Compared to the Nyquist-Shannon sampling theorem, the sparse dictionary is learned and provides a more accurate representation of the function being approximated relative to the Shannon function. For understanding the sparse dictionary, we can explain it through the projection of points, lines, and planes, for example:

In 3D Euclidean space, although a point has three coordinate values, we can establish a local coordinate system in such a way that the point lies on one of the axes of this local coordinate system. This local coordinate system corresponds to the geometric structure of the point in space (although, strictly speaking, a single point does not constitute a structure; it is merely a special case of a structure). In the global coordinate system, we do not need to measure its position using all three global coordinate axes. A straight line in three-dimensional Euclidean space has a clear and simple geometric structure [9]. A local coordinate system can be established such that one of its axes is parallel or coincides with the straight line, thereby reflecting the geometric structure of the line. For a rectangle, which is characterised by 4 vertices with a total of 12 coordinate values, two axes of the local coordinate system can be aligned or parallel with two adjacent edges of the rectangle. In the local coordinate system, the four points are simply four points on a plane, and the number of non-zero coordinate values is reduced to eight. If we use the relative coordinates between the four characteristic points, the non-zero elements are further reduced to four, or even two (if the origin of the local coordinate system is translated to one of the characteristic points).

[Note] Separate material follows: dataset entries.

/-- The read goes on with its next transaction, or its image has been read whole. -/
def imgNext (r : ImgRead) (d : Device) : Device :=
  if r.next < hdrLen r.buf then
    bootNew 0 (.read r.img r.next (blockEnd r.next (hdrLen r.buf) - r.next)) (d.updLoader fun l => { l with rd := some r })
  else imgEnd (if sectionsOk r.buf then 1 else 6) r d

/-- Bytes of the image arrive. -/
def imgData (off : Nat) (bs : List Byte) (r : ImgRead) (d : Device) : Device :=
  let r2 := { r with buf := mreplace r.buf off (off + bs.length) (mofList off bs), next := off + bs.length, okBlocks := (off / 65536) :: r.okBlocks }
  let found := if off = 0 then headerFinding r2.buf else 0
  if found ≠ 0 then imgEnd found r2 d
  else if off < dirEnd r2.buf ∧ dirEnd r2.buf ≤ r2.next ∧ headerCrcOk r2.buf = false then imgEnd 5 r2 d
  else imgNext r2 d

/-- A transaction of the image read has failed for good. -/
def imgFail (off : Nat) (nack : Bool) (r : ImgRead) (d : Device) : Device :=
  imgEnd (if off = 0 then 2 else if nack ∧ off / 65536 ∉ r.okBlocks then 7 else 3) r d

/-! ### CAL_COMMIT (R89, R361) -/

/-- Page writes of bytes at an offset, cut at the 64-byte boundaries (R484). -/
def pages : Nat → Nat → List Byte → List (Nat × List Byte)
  | 0, _, _ => []
  | n + 1, off, bs =>
    if bs = [] then []
    else
      let k := 64 - off % 64
      (off, bs.take k) :: pages n (off + k) (bs.drop k)

/-- First CALIB section of an image that lies within it, with its position in the directory. -/
def calibEntry (m : Memory) : Option (Nat × DirEntry) :=
  ((dirList m).zipIdx.find? fun p => decide (p.1.type = 0x0F) && decide (p.1.offset + p.1.length ≤ hdrLen m)).map fun p => (p.2, p.1)

def commitSet (img : Bool) (v : BitVec 2) (d : Device) : Device :=
  d.updCal fun c => if img then { c with commitB := v } else { c with commitA := v }

/-- The read of an image for the commit goes on up to `stop`. -/
def commitRead (c : Commit) (d : Device) : Device :=
  bootNew 1 (.read c.img c.next (blockEnd c.next c.stop - c.next)) (d.updBoot fun b => { b with commit := some c })

def commitStart (img : Bool) (d : Device) : Device := commitRead { img := img, next := 0, stop := 64 } d

/-- An image is finished; image B follows image A, and the commit ends (R362). Coefficients that changed while it ran are still to be written (R363). -/
def commitImage (img : Bool) (v : BitVec 2) (d : Device) : Device :=
  let d := commitSet img v d
  if img then
    alertSet 3 ((d.updBoot fun b => { b with commit := none }).updCal fun c => { c with
      busy := false, pending := c.pending && (decide (c.commitA = 3 ∨ c.commitB = 3) || c.since) })
  else commitStart true d

/-- The page writes of an image: CALIB, its `SECTION_CRC`, `HEADER_CRC`, with an inverted `SECTION_CRC` where it is armed (R441). -/
def commitPages (c : Commit) (i : Nat) (e : DirEntry) (d : Device) : Device :=
  let d := (cwReads 0x28000 2828 d).updCal fun x => { x with since := x.since && c.img && decide (x.commitA = 1) }
  let bs := bytesAt d 0x28000 707
  let inv := decide (d.col.fiCrc = (if c.img then 2 else 1))
  let crc := crc32 (bs ++ mdump c.buf (e.offset + 2828) (e.length - 2828))
  let crc := if inv then 0xFFFFFFFF - crc else crc
  let buf := msets c.buf (0x40 + 16 * i + 12) (leBytes 4 crc)
  let hcrc := crc32 (mdump buf 0 0x3C ++ mdump buf 0x40 (dirEnd buf - 0x40))
  let todo := pages 46 e.offset bs ++ [(0x40 + 16 * i + 12, leBytes 4 crc), (0x3C, leBytes 4 hcrc)]
  let d := if inv then fiEvent (d.updCol fun x => { x with fiCrc := 0 }) else d
  match todo with
  | [] => d
  | p :: rest => bootNew 1 (.pageWrite c.img p.1 p.2) (d.updBoot fun b => { b with commit := some { c with todo := rest, phase := 3 } })

/-- What the commit does once it has read what it asked for. -/
def commitGo (c : Commit) (d : Device) : Device :=
  if c.next < c.stop then commitRead c d
  else if c.phase = 0 then
    if headerFinding c.buf ≠ 0 then commitImage c.img 2 d
    else if 64 < dirEnd c.buf then commitRead { c with phase := 1, next := 64, stop := dirEnd c.buf } d
    else commitImage c.img 2 d
  else
    match calibEntry c.buf with
    | none => commitImage c.img 2 d
    | some (i, e) =>
      if e.length < 2828 then commitImage c.img 2 d
      else if c.phase = 1 ∧ 2828 < e.length then commitRead { c with phase := 2, next := e.offset + 2828, stop := e.offset + e.length } d
      else commitPages c i e d

/-- Bytes that a commit reads, kept once. -/
def commitData (off : Nat) (bs : List Byte) (c : Commit) (d : Device) : Device :=
  commitGo { c with buf := msets c.buf off bs, next := off + bs.length } d

/-- A page write of the commit is complete. -/
def commitPaged (c : Commit) (d : Device) : Device :=
  match c.todo with
  | [] => commitImage c.img 1 d
  | p :: rest => bootNew 1 (.pageWrite c.img p.1 p.2) (d.updBoot fun b => { b with commit := some { c with todo := rest } })

/-- CAL_COMMIT accepted: `CAL_SEQ` and `CAL_COMMIT_TIME` first (R361). -/
def calCommit (d : Device) : Device :=
  let d := cwReads 0x28B00 4 d
  let bs := leBytes 4 ((memWordAt d 0x28B00).toNat + 1) ++ leBytes 8 d.ticks
  let d := (memWrite 0x28B00 bs d).updMem fun x => { x with conf := msets x.conf 0x28B00 bs }
  let d := d.updLoader fun l => { l with base := msets l.base 0x28B00 bs }
  commitStart false ((d.updCal fun c => { c with busy := true, commitA := 0, commitB := 0, since := false }).updReload fun x => { x with known := false })
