-- ==== Sys2Proof/Machine/Overlay.lean ====
section
/-! DEFINITION. Sys2Proof/Machine/Overlay.lean: overlay changes: proposals, votes, commits, late and local changes (03, R99 to R108; 04, R137, R138). -/

namespace Sys2Proof.Machine

/-! ### A new composition takes effect -/

/-- A channel whose profile has no pulses any more ends its rest without an estimate, and waits for no slot (R266). -/
def endPulses (c : Chan) (d : Device) : Device :=
  regate c (((abandonRest c d).updProf c fun p => { p with waitSlot := false, joinEnd := none }).updChan c fun s =>
    { s with hp := 1, hpDownAt := none, hpUpAt := none })

/-- What a changed configuration does to a channel at its launch: reload writes (R166) and the charge phase (R257, R264). `was` is the device before
the change. -/
def chanReconf (was : Device) (c : Chan) (d : Device) : Device :=
  if (d.chans[c]).armed then
    let d := if reloadIn was c = reloadIn d c then d else writeReload c (reloadIn d c) d
    let d := if profSel was c ≠ profSel d c ∨ pulseEn was c ≠ pulseEn d c then toAssess c d else d
    if pulseEn d c then d else applyReq c (if pulseEn was c then endPulses c d else d)
  else d

/-- An overlay change raises a restart request where a re-arm check had refused (R233). -/
def overlayRestart (c : Chan) (d : Device) : Device := if (d.chans[c]).armed ∧ (d.chans[c]).rearmRefused then restartReq c d else d

/-- The base with the words of another image in some ranges of addresses. -/
def mergeBase (base img : Memory) (l : List (Nat × Nat)) : Memory := l.foldl (fun m r => mreplace m r.1 r.2 (mslice img r.1 r.2 r.1)) base

/-- Configuration words of a quadrant, as ranges of addresses, but for those of its slots (R111). -/
def quadRanges (q : Quad) : List (Nat × Nat) :=
  [(0x2000 + 1024 * q.1, 0x2000 + 1024 * q.1 + 1024), (srb q, srb q + 512), (0x13000 + 1024 * q.1, 0x13000 + 1024 * q.1 + 1024)] ++
    ((quadChans q).flatMap fun c => [(chb c, chb c + 512), (ptb c, ptb c + 256)]) ++ (quadMods q).map fun m => (mdb m, mdb m + 64)

/-- Configuration words of slots. -/
def slotRanges (l : List Slot) : List (Nat × Nat) := l.map fun n => (phb n, phb n + 128)

/-- Configuration words that a quadrant's island holds, its CALIB records with them. -/
def islandRanges (q : Quad) : List (Nat × Nat) := (calb (Fin.ofNat 88 (22 * q.1)), calb (Fin.ofNat 88 (22 * q.1)) + 22 * 32) :: quadRanges q ++ slotRanges (quadSlots q)

/-- The words of a message: all words of the quadrant, or the CALIB record of a modulator. -/
def wordRanges (q : Quad) : Option Pm → List (Nat × Nat)
  | some m => [(calb m, calb m + 32)]
  | none => islandRanges q

/-- Words that housekeeping has written reach a quadrant: those of the composition in force. -/
def takeWords (q : Quad) (m : Option Pm) (d : Device) : Device :=
  d.updMem fun x => { x with conf := mergeBase x.conf (composeMem d.loader.base d.loader.ovls d.mode.active.toNat) (wordRanges q m) }

/-- Quadrants that do not take a configuration change with housekeeping: their own launch of it is still to come (R21, R25), or has come before. -/
def confLags (d : Device) : List Quad :=
  allQuads.filter fun q => d.isl.ahead[q] || launchSent .config d.loc d q ||
    (d.isl.launches[quadIsland q]).any fun l => decide (l.act = .config ∧ l.time ≤ d.loc ∧ d.clk.qtime[q] < l.time)

/-- A configuration launch gives a quadrant work to do at its own instant (R21). -/
def giveWork (q : Quad) (w : QuadWork) (d : Device) : Device := d.updIsl fun x => { x with work := upd x.work q (· ++ [w]) }

/-- A composition comes into force, but for the words of quadrants whose launch is still to come. -/
def confTake (new : Memory) (d : Device) : Device :=
  d.updMem fun x => { x with conf := (confLags d).foldl (fun m q => mergeBase m d.memory.conf (quadRanges q ++ slotRanges (quadSlots q))) new }

/-- The configuration in force changes: the channels of every quadrant that takes it now take it up, and a refused substitution may be tried again
(R451). -/
def confChanged (was : Device) (d : Device) : Device :=
  let lag := confLags d
  forEach (allChans.filter fun c => decide (Chan.quad c ∉ lag)) (chanReconf was)
    { d with slots := d.slots.map fun (s : SlotSt) => { s with newtRefused := false } }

Next, we analyse the compressed sensing theory corresponding to geometric elements such as points, lines, planes, and volumes from the perspective of descriptive geometry, including observation matrices and sensing matrices [10].

3.1. The Sparse Representation and Reconstruction Model of Points

As shown in Figure 4, in 3D Euclidean space, let the coordinates of point A be $(x_a,y_a,z_a)$. During the first plane change, the new projection axis $O_1{X}_1$ passes through the horizontal projection a of point A. In the new projection plane system $(O_1{X}_{1}H/V_1)$, point A actually lies on the projection plane $V_1$. In the second plane change, the new projection axis $O_2{X}_2$ passes through $a_1^{\prime }$, and in the newly formed projection plane system $(O_2{X}_2{V}_1/H_2)$, point A lies on the projection axis $O_2{X}_2$, with its coordinates expressed as $(x_{a_2},0,0)$.

The new projection plane system $(O_2{X}_2{V}_1/H_2)$ can have infinitely many variations. The simplest form is the projection plane system obtained by translation, where the axis $O_2{X}_2$ passes through point A, such that the three-projection plane system can still be represented in the form of a unit matrix $\psi$.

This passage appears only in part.